Dan’s book is an excellent primer for any aspiring do-it-yourself investor who wants to buy ETFs at a discount brokerage, or someone wanting to create an ETF portfolio with or without the help of a financial advisor like Dan or his employer, PWL Capital.

Since the dawn of Asset Allocation ETFs early in 2018 (starting with Vanguard, soon matched by iShares, BMO and Horizons), it’s now possible to have an entire portfolio consisting of a single ETF. Those who like the traditional pension fund allocation of 60% stocks to 40% bonds could choose VBAL, XBAL or ZBAL, or Horizon’s slightly more equity intensive, HBAL (with a slightly more aggressive 70/30 stocks/bonds mix).

One-decision funds and automatic rebalancing

Bortolotti is quite enthused with these Asset Allocation ETFs, as are most of the other ETF experts in MoneySense’s ETF All-stars feature. One thing he particularly likes about such funds is the automatic rebalancing between asset classes, or at least between the stocks and bonds that most of them hold in varying proportions. As he says in chapter 8 (Keep it in Balance), “There’s a lot of research suggesting that people do better when the rebalancing decision is taken out of their hands.”

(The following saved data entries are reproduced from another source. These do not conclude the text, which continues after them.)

@[simp] theorem State.serveBurst_quiet (s : State) (r : MtxReq) : (State.serveBurst s r).1.quiet = s.quiet := by
  simp only [State.serveBurst]
  (repeat' first | (simp; done) | split)

@[simp] theorem State.serveBursts_quiet (s : State) (l : List MtxReq) : (s.serveBursts l).1.quiet = s.quiet := by
  unfold State.serveBursts
  generalize ([] : List MtxReq) = e
  induction l generalizing s e with
  | nil => rfl
  | cons r l ih => rw [List.foldl_cons, ih]; simp

@[simp] theorem State.answerBurst_quiet (k : Nat) (errs : List MtxReq) (s : State) (r : MtxReq) : (State.answerBurst k errs s r).quiet = s.quiet := by
  simp [State.answerBurst]

@[simp] theorem State.tapShift_quiet (s : State) : (State.tapShift s).quiet = s.quiet := by
  unfold State.tapShift
  (repeat' split) <;> simp [quiet_mk, pending_quiet, tap_quiet, hist_quiet, caps_quiet]

@[simp] theorem State.parkStop_quiet (s : State) : (State.parkStop s).quiet = s.quiet := by
  simp [State.parkStop]

@[simp] theorem State.overdue_quiet (s : State) (m : Nat) (t : Nat) : (State.overdue s m t).quiet = s.quiet := by
  simp [State.overdue]

@[simp] theorem State.countFrame_quiet (s : State) (t : Nat) : (State.countFrame s t).quiet = s.quiet := by
  simp [State.countFrame]

@[simp] theorem State.overlapClose_quiet (s : State) (t : Nat) : (State.overlapClose s t).quiet = s.quiet := by
  simp [State.overlapClose]

@[simp] theorem State.spanMarker_quiet (s : State) (t : Nat) : (s.spanMarker t).quiet = s.quiet := by
  unfold State.spanMarker
  dsimp only []
  (repeat' split) <;> simp

@[simp] theorem State.clearMarker_quiet (s : State) (t : Nat) : (State.clearMarker s t).quiet = s.quiet := by
  simp [State.clearMarker]

@[simp] theorem State.freezeBank_quiet (s : State) (t : Nat) (k : Nat) : (State.freezeBank s t k).quiet = s.quiet := by
  simp [State.freezeBank]

@[simp] theorem State.freezeTile_quiet (s : State) (t : Nat) : (State.freezeTile s t).quiet = s.quiet := by
  simp [State.freezeTile]

@[simp] theorem State.trueTxn_quiet (s : State) (i : Nat) : (State.trueTxn s i).quiet = s.quiet := by
  simp only [State.trueTxn]
  (repeat' first | (simp [quiet_mk, pending_quiet, tap_quiet, hist_quiet, caps_quiet]; done) | split)

@[simp] theorem State.swapTile_quiet (s : State) (t : Nat) : (State.swapTile s t).quiet = s.quiet := by
  simp [State.swapTile]

@[simp] theorem State.lanesMarker_quiet (s : State) (t : Nat) (prev : Tab Nat) (old : Tile) : (State.lanesMarker s t prev old).quiet = s.quiet := by
  simp only [State.lanesMarker]
  (repeat' first | (simp; done) | split)

@[simp] theorem State.verifyMarker_quiet (s : State) (t : Nat) : (State.verifyMarker s t).quiet = s.quiet := by
  simp [State.verifyMarker]

@[simp] theorem State.markerFirst_quiet (s : State) (t : Nat) : (State.markerFirst s t).quiet = s.quiet := by
  simp [State.markerFirst]

@[simp] theorem State.markerFreeze_quiet (s : State) (t : Nat) : (State.markerFreeze s t).quiet = s.quiet := by
  simp [State.markerFreeze]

The book takes a holistic approach to financial planning and ETF portfolio creation. In fact, he makes a point of not even addressing ETFs until chapter 5, after first covering the need to cease trying to beat the market, set financial goals, determine the right asset allocation and then fine-tuning.

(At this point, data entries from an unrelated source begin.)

theorem wit_PartnerRequestsAndSessions :
    (let s := fixGcrp
     let q (r : GcrpReq) (k : Nat) : Bool := decide (r.type = k) && decide (r.sres = 1) && decide (r.session = 0) &&
       decide ((s.sess r.session).decideSeq r.seq = .accepted { (s.sess 0) with rxLast := 5, rxWin := 1 }) && decide ((s.setSess 0 (({ (s.sess 0) with rxLast := 5, rxWin := 1 } : Sess).refresh r s.tick)).gcrpCheck r = none)
     let h := ({ s with twn := { s.twn with sending := true } } : State).setReg TWN_SYNC_STORE 0 7
     s.running = true ∧ s.flag CPX_CTRL_MODE_LIVE = true ∧ s.role ≠ roleStandby ∧ (s.sess 0).isOpen = true ∧ s.holdsSessions = false ∧ h.holdsSessions = true ∧ h.role ≠ roleStandby ∧ (h.advance 7).holdsSessions = true ∧
      q (fixMsg 1 [0, 1, 1, 0, 0, 0, 0, 0] 1) 1 = true ∧ q (fixMsg 2 [0, 1, 0, 0, 0, 0, 0, 0] 1) 2 = true ∧
      q (fixMsg 3 [0, 1, 0, 0, 0, 0, 0, 1] 1) 3 = true ∧ q (fixMsg 4 [0, 0, 0, 0, 0, 0, 0, 0] 1) 4 = true ∧
      q (fixMsg 6 [0, 0, 0, 0] 1) 6 = true ∧ q (fixMsg 7 [0, 0, 0, 0] 1) 7 = true) ∧
    (({ fixGcrp with hif := { rings := [(3, { st := 1, recv := true, bufs := [{ id := 0, addr := 0, len := 2048 }] })] } } : State).recvRoom 3 = true) ∧
    ((4 : Nat) < 2 ^ 32 ∧ 5 = (4 + 1) % 2 ^ 32 ∧ 37 = (4 + 33) % 2 ^ 32) ∧
    ((({ rxLast := 5 } : Sess).decideSeq (fixMsg 7 [0, 0, 0, 0] 1).seq = .duplicate) ∧ (({ rxLast := 38 } : Sess).decideSeq (fixMsg 7 [0, 0, 0, 0] 1).seq = .stale)) ∧
    (let r := { fixMsg 5 [0, 0, 0, 0, 0, 0, 0, 0] 3 with srcAddr := 0, srcPort := 0 }
     r.type = 5 ∧ r.sres = 3 ∧ fixGcrp.gcrpCheck r = none ∧ (fixGcrp.endQuarantine.tenant r.tenant).en = true ∧
      fixGcrp.endQuarantine.reuseIndex r = some 0 ∧ (fixGcrp.endQuarantine.sess 0).rxLast ≠ r.seq ∧
      (let r2 := fixMsg 5 [0, 0, 0, 0, 0, 0, 0, 0] 3
       fixGcrp.gcrpCheck r2 = none ∧ fixGcrp.endQuarantine.reuseIndex r2 = none ∧ lowestFree 0 fixGcrp.endQuarantine.cpx.sessions < 16384 ∧
        fixGcrp.gcrpCheck { r2 with msg := [] } = some (.badVersion, 0) ∧ (fixDrives.tenant 0).en = false)) := by decide +kernel

theorem wit_PartnerRequestsAndSessions_host :
    (let c := fixCmd 10 [(8, 1), (10, 1), (14, 1)]
     let s := fixHas fixGcrp c
     let u := (s.startCmd c).endQuarantine
     s.hostReady c 10 = true ∧ s.asFetched c = c ∧ c.sess ≤ 16383 ∧ u.mayAct c.src = true ∧ u8 c.desc 8 = 1 ∧ u8 c.desc 9 ≤ 7 ∧ le16 c.desc 12 ≤ 4095 ∧
      1 ≤ le16 c.desc 14 ∧ le16 c.desc 14 ≤ s.reg CPX_GCRP_SESS_IDLE_MAX ∧ u8 c.desc 34 ≤ 11 ∧ zeros c.desc 35 1 = true ∧
      zeros c.desc 46 18 = true ∧ (u.sess c.sess).valid = false) ∧
    (let c := fixCmd 10 [(8, 2)]
     let s := fixHas fixGcrp c
     let u := (s.startCmd c).endQuarantine
     s.hostReady c 10 = true ∧ s.asFetched c = c ∧ c.sess ≤ 16383 ∧ u.mayAct c.src = true ∧ (u.sess c.sess).isOpen = true ∧ zeros c.desc 12 52 = true ∧
      u8 c.desc 8 = 2 ∧ zeros c.desc 9 1 = true) ∧
    (let c := fixCmd 10 [(8, 3), (9, 2)]
     let s := fixHas fixGcrp c
     s.hostReady c 10 = true ∧ s.asFetched c = c ∧ (s.startCmd c).endQuarantine.mayAct c.src = true ∧ zeros c.desc 12 52 = true ∧ u8 c.desc 8 = 3 ∧ u8 c.desc 9 ≤ 7) ∧
    (let c := fixCmd 10 [(8, 4)]
     let s := fixHas fixGcrp c
     s.hostReady c 10 = true ∧ s.asFetched c = c ∧ (s.startCmd c).endQuarantine.mayAct c.src = true ∧ u8 c.desc 8 = 4 ∧ statusOf (u8 c.desc 52) = some .done ∧ u8 c.desc 53 ≤ 6 ∧ zeros c.desc 9 1 = true ∧
      zeros c.desc 12 36 = true ∧ zeros c.desc 54 10 = true) := by decide +kernel

/-- The host interface on with ring pair 3 enabled, one descriptor waiting. -/
def fixRings : State :=
  let s := (fixDrives.setFlag HIF_CTRL_EN 0 true).setFlag HIF_STATUS_BME 0 true
  let s := { s with hif := { s.hif with link := true } }
  s.setRing 3 { st := 1, cmdPi := 1, fetching := 1, unsig := 1, coalUs := 4, vector := 7 }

Like most indexing enthusiasts, Bortolotti takes a dim view of such investing sins as market timing and stock picking.   In his chapters on Asset Allocation, Bortolotti does not restrict his readers to strictly ETFs: there may be a place for GICs and high-interest savings accounts. He says many could put half their fixed-income allocation in GICs and use bond ETFs for the other half.

But he does believe that even very conservative and very aggressive investors should have at least some exposure to stocks and bonds; conservative retirees should still have at least 20% in stocks and aggressive stock investors should have at least 20% in bonds. For those between, he is comfortable with their holding the traditional 60/40 portfolio, which has returned between 6 and 7% a year since 1990.
Beyond stocks and bonds, however, Bortolotti is less enthused. He doesn’t recommend commodities like gold and other precious metals, collectibles like rare coins, fine wine and artwork, or even REITs, preferred shares or Real Return Bonds: whether held directly or via ETFs.

When it comes to ETF portfolios, Bortolotti is primarily focused on broadly diversified low-cost ETFs that use traditional market-cap weighting, although he also sees the case for equal-weighted ETFs. But he does not recommend what he calls “narrowly focused” sector or “theme” ETFs. He covers the pros and cons of “smart beta” ETFs, which usually cost more than plain-vanilla ETFs but will at least be cheaper than actively managed mutual funds.

All in all, any MoneySense reader will probably find the combination of Reboot Your Portfolio and the ETF All-Stars as a nice one-two punch for their portfolio.